Data START
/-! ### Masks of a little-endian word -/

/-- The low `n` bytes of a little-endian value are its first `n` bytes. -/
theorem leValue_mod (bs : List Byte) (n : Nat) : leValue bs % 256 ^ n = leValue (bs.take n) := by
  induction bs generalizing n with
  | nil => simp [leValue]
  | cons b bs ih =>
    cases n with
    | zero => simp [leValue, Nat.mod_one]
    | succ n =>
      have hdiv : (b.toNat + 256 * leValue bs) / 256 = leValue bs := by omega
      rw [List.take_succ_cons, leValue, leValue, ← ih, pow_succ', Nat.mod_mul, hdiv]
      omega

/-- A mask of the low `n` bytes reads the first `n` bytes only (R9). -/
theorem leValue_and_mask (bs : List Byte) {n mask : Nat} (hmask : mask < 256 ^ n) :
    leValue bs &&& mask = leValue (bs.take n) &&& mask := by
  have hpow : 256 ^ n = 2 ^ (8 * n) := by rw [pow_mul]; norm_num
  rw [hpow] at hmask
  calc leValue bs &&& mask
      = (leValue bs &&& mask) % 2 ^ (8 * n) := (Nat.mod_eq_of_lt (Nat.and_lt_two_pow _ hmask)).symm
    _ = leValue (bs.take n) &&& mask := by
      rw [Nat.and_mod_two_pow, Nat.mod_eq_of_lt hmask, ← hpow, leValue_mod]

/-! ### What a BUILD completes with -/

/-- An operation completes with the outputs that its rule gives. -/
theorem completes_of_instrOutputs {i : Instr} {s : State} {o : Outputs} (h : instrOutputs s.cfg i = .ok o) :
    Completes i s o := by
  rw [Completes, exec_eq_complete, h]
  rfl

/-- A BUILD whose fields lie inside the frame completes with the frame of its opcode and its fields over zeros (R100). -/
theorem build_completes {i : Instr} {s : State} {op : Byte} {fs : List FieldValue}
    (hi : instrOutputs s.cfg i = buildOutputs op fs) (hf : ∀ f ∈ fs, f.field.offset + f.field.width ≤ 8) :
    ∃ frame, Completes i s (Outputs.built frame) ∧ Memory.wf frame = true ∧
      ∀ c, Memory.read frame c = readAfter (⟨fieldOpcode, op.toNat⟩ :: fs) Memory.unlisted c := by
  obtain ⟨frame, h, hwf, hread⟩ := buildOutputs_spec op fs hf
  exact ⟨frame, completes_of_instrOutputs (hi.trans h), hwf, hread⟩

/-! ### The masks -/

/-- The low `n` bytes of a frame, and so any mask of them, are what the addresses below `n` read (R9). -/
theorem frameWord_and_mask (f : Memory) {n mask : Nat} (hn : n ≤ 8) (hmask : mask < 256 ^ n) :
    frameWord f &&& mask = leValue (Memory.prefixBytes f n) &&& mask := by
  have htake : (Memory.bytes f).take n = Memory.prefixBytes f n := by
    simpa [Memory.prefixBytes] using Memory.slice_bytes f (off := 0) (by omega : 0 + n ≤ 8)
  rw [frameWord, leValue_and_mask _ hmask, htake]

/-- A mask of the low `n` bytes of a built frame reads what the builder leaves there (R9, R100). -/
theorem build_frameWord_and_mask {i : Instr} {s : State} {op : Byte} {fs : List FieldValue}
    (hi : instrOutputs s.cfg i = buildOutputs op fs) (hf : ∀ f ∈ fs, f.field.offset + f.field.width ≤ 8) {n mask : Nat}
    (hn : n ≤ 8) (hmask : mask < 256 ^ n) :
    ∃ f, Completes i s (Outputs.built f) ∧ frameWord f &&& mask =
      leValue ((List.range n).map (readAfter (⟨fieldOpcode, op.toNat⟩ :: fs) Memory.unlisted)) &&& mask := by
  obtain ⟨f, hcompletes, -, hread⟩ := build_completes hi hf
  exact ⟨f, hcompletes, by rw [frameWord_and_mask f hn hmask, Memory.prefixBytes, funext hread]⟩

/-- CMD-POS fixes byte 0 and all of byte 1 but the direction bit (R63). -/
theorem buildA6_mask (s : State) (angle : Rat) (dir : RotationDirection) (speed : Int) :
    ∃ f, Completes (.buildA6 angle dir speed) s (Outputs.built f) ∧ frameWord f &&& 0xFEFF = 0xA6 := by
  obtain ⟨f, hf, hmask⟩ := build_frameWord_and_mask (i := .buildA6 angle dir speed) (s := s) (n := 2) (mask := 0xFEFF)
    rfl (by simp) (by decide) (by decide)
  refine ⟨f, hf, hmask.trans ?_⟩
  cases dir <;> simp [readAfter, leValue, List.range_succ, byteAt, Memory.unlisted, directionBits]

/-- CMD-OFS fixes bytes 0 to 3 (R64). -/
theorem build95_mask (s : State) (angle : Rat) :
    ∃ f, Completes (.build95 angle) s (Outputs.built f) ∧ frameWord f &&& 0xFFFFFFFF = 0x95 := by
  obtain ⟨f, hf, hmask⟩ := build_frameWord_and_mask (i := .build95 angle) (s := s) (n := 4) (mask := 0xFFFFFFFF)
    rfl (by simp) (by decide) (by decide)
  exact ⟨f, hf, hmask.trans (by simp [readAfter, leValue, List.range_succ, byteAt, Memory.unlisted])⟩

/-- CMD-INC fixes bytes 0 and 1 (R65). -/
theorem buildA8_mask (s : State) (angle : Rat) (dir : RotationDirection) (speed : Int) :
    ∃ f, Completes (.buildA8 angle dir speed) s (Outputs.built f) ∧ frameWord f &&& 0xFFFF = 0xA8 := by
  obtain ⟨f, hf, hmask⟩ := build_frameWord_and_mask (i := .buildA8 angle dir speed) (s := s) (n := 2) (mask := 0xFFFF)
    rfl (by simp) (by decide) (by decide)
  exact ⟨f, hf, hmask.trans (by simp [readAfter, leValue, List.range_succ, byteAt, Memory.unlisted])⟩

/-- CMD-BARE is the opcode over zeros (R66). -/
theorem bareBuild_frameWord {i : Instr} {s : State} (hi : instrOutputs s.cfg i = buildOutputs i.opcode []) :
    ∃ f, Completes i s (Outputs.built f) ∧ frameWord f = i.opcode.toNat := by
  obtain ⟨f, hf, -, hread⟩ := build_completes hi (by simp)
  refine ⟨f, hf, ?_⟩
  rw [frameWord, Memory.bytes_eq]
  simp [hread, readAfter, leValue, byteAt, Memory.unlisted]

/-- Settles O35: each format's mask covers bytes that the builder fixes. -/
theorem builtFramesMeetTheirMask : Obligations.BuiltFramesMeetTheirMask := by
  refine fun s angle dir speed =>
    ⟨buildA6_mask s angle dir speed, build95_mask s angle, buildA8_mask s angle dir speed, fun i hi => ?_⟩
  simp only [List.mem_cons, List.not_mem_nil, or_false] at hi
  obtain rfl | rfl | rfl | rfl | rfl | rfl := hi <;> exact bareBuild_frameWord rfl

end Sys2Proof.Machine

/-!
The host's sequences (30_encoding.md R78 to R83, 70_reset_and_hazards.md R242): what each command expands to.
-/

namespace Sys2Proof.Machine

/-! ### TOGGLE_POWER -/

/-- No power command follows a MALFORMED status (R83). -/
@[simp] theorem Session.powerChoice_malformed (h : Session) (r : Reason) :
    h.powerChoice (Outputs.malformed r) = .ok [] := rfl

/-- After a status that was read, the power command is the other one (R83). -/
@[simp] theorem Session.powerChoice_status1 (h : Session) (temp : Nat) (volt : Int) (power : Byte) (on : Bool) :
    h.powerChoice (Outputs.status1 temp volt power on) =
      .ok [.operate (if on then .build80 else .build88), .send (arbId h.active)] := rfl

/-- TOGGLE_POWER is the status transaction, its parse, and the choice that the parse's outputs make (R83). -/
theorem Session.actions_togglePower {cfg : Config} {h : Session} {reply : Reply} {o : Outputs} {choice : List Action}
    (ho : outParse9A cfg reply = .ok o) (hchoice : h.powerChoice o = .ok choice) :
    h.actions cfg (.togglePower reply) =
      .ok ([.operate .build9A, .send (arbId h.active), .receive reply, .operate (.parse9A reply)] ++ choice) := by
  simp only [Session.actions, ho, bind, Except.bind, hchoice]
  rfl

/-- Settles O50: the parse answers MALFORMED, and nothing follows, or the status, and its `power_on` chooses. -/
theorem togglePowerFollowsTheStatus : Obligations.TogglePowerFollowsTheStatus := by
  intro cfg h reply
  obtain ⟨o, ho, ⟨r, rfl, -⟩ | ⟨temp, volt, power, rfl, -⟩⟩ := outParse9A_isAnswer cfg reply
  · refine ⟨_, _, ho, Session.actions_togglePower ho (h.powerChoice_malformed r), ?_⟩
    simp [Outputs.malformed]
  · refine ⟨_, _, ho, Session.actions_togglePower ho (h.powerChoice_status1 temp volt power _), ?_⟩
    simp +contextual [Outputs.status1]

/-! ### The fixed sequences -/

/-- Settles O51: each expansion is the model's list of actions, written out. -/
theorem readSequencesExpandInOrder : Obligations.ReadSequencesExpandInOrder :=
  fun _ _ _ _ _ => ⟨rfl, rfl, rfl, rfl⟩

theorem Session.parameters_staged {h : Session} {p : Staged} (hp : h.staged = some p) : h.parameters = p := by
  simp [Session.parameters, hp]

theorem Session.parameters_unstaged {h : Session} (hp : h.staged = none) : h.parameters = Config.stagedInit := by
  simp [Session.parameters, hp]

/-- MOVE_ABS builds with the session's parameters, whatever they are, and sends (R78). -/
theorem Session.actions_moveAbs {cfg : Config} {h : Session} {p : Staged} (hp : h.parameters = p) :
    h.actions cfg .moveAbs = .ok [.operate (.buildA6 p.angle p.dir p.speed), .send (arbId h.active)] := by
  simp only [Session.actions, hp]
Data END
Data START
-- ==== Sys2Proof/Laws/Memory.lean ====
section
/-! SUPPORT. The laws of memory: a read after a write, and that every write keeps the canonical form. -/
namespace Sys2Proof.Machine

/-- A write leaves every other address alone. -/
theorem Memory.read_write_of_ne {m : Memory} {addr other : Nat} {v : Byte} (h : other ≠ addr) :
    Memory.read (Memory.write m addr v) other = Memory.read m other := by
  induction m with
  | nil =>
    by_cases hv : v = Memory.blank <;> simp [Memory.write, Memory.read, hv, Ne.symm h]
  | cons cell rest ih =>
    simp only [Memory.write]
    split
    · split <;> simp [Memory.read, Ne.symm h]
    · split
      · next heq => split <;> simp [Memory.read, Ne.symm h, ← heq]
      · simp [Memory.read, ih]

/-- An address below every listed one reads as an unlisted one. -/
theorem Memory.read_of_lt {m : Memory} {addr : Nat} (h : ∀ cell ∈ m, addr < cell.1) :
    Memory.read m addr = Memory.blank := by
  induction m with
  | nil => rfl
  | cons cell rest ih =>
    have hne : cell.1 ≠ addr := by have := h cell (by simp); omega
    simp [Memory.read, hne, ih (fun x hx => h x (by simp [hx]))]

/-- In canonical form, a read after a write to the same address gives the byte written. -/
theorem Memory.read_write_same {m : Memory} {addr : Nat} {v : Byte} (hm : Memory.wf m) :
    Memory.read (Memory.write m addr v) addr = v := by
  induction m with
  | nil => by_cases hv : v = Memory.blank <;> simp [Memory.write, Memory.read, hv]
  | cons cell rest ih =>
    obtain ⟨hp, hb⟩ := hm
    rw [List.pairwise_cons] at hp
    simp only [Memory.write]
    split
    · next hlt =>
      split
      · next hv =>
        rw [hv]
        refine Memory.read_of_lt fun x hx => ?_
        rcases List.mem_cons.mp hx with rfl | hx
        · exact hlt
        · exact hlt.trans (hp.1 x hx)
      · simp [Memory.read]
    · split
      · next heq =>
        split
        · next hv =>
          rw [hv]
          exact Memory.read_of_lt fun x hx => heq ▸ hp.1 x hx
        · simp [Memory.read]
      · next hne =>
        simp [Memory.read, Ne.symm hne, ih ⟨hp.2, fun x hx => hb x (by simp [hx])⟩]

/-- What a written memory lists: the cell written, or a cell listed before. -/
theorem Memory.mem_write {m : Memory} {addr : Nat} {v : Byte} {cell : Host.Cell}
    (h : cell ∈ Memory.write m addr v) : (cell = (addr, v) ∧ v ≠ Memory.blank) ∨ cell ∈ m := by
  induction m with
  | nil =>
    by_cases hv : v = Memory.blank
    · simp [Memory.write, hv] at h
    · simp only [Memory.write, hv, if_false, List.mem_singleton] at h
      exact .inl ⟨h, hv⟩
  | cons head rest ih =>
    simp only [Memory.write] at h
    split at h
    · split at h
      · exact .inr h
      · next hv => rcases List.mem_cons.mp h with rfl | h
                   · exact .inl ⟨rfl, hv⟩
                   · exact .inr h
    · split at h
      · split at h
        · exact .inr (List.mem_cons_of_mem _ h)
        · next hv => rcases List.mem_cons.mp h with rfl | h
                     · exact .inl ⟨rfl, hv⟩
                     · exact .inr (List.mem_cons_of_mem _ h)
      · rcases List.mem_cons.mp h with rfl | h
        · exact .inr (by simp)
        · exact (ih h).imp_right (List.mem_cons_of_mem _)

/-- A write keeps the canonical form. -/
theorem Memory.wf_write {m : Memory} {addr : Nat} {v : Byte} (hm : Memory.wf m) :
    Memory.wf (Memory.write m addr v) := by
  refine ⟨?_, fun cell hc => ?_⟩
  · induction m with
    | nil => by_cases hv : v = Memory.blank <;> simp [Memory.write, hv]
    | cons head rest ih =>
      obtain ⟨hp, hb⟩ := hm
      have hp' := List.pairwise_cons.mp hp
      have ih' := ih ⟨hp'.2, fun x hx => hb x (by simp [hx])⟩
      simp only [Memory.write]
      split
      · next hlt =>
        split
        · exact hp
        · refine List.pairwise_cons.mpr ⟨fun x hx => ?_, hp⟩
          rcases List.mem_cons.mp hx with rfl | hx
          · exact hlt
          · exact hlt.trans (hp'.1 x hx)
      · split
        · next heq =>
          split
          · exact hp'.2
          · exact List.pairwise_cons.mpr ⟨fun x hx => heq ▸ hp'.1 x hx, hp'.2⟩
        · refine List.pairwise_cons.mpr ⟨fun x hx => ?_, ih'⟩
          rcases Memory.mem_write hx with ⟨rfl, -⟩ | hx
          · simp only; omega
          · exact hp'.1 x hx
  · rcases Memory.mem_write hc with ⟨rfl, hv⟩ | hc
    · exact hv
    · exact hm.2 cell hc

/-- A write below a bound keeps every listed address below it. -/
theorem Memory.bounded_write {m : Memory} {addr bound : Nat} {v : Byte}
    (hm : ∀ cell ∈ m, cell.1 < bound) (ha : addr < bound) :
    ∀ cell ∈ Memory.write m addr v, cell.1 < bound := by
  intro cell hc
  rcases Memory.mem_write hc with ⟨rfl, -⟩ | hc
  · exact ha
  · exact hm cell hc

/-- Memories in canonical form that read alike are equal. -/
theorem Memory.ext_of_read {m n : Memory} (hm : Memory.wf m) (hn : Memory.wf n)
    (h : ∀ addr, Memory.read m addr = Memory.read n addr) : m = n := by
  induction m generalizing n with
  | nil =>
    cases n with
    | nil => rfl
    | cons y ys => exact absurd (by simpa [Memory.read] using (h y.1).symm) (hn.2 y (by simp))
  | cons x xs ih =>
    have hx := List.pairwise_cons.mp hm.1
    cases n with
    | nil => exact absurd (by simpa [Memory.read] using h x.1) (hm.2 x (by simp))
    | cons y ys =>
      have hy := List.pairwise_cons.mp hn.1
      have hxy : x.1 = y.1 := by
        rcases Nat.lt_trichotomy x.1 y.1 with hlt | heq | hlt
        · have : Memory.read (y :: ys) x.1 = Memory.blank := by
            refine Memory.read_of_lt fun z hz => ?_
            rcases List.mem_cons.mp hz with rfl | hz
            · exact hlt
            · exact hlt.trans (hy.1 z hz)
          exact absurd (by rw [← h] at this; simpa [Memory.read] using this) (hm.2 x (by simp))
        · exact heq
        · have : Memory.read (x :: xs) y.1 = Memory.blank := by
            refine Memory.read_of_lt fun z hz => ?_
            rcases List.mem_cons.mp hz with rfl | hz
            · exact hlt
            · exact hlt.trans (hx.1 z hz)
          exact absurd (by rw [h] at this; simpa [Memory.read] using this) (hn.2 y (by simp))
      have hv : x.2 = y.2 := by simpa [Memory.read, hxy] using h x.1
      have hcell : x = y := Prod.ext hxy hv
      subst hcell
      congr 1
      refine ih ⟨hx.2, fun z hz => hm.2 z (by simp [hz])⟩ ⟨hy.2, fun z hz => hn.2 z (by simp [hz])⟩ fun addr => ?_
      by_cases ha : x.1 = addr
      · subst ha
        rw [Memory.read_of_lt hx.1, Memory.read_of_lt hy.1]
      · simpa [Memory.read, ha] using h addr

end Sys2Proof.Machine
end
Data END
Data START
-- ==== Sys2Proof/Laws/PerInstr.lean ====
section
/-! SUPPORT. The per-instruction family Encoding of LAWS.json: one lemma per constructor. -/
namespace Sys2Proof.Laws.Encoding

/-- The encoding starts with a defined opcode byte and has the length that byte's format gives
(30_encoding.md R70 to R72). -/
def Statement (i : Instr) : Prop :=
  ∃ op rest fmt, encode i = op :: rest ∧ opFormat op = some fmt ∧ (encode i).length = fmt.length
Data END
[Your assignment]:
Among the records above, a stretch begins at the line containing "simpa [Memory.prefixBytes] using" and ends at the line containing "theorem buildA6_mask (s". Restate that stretch word for word, and nothing else.

[Written solution]:
    simpa [Memory.prefixBytes] using Memory.slice_bytes f (off := 0) (by omega : 0 + n ≤ 8)
  rw [frameWord, leValue_and_mask _ hmask, htake]

/-- A mask of the low `n` bytes of a built frame reads what the builder leaves there (R9, R100). -/
theorem build_frameWord_and_mask {i : Instr} {s : State} {op : Byte} {fs : List FieldValue}
    (hi : instrOutputs s.cfg i = buildOutputs op fs) (hf : ∀ f ∈ fs, f.field.offset + f.field.width ≤ 8) {n mask : Nat}
    (hn : n ≤ 8) (hmask : mask < 256 ^ n) :
    ∃ f, Completes i s (Outputs.built f) ∧ frameWord f &&& mask =
      leValue ((List.range n).map (readAfter (⟨fieldOpcode, op.toNat⟩ :: fs) Memory.unlisted)) &&& mask := by
  obtain ⟨f, hcompletes, -, hread⟩ := build_completes hi hf
  exact ⟨f, hcompletes, by rw [frameWord_and_mask f hn hmask, Memory.prefixBytes, funext hread]⟩

/-- CMD-POS fixes byte 0 and all of byte 1 but the direction bit (R63). -/
theorem buildA6_mask (s : State) (angle : Rat) (dir : RotationDirection) (speed : Int) :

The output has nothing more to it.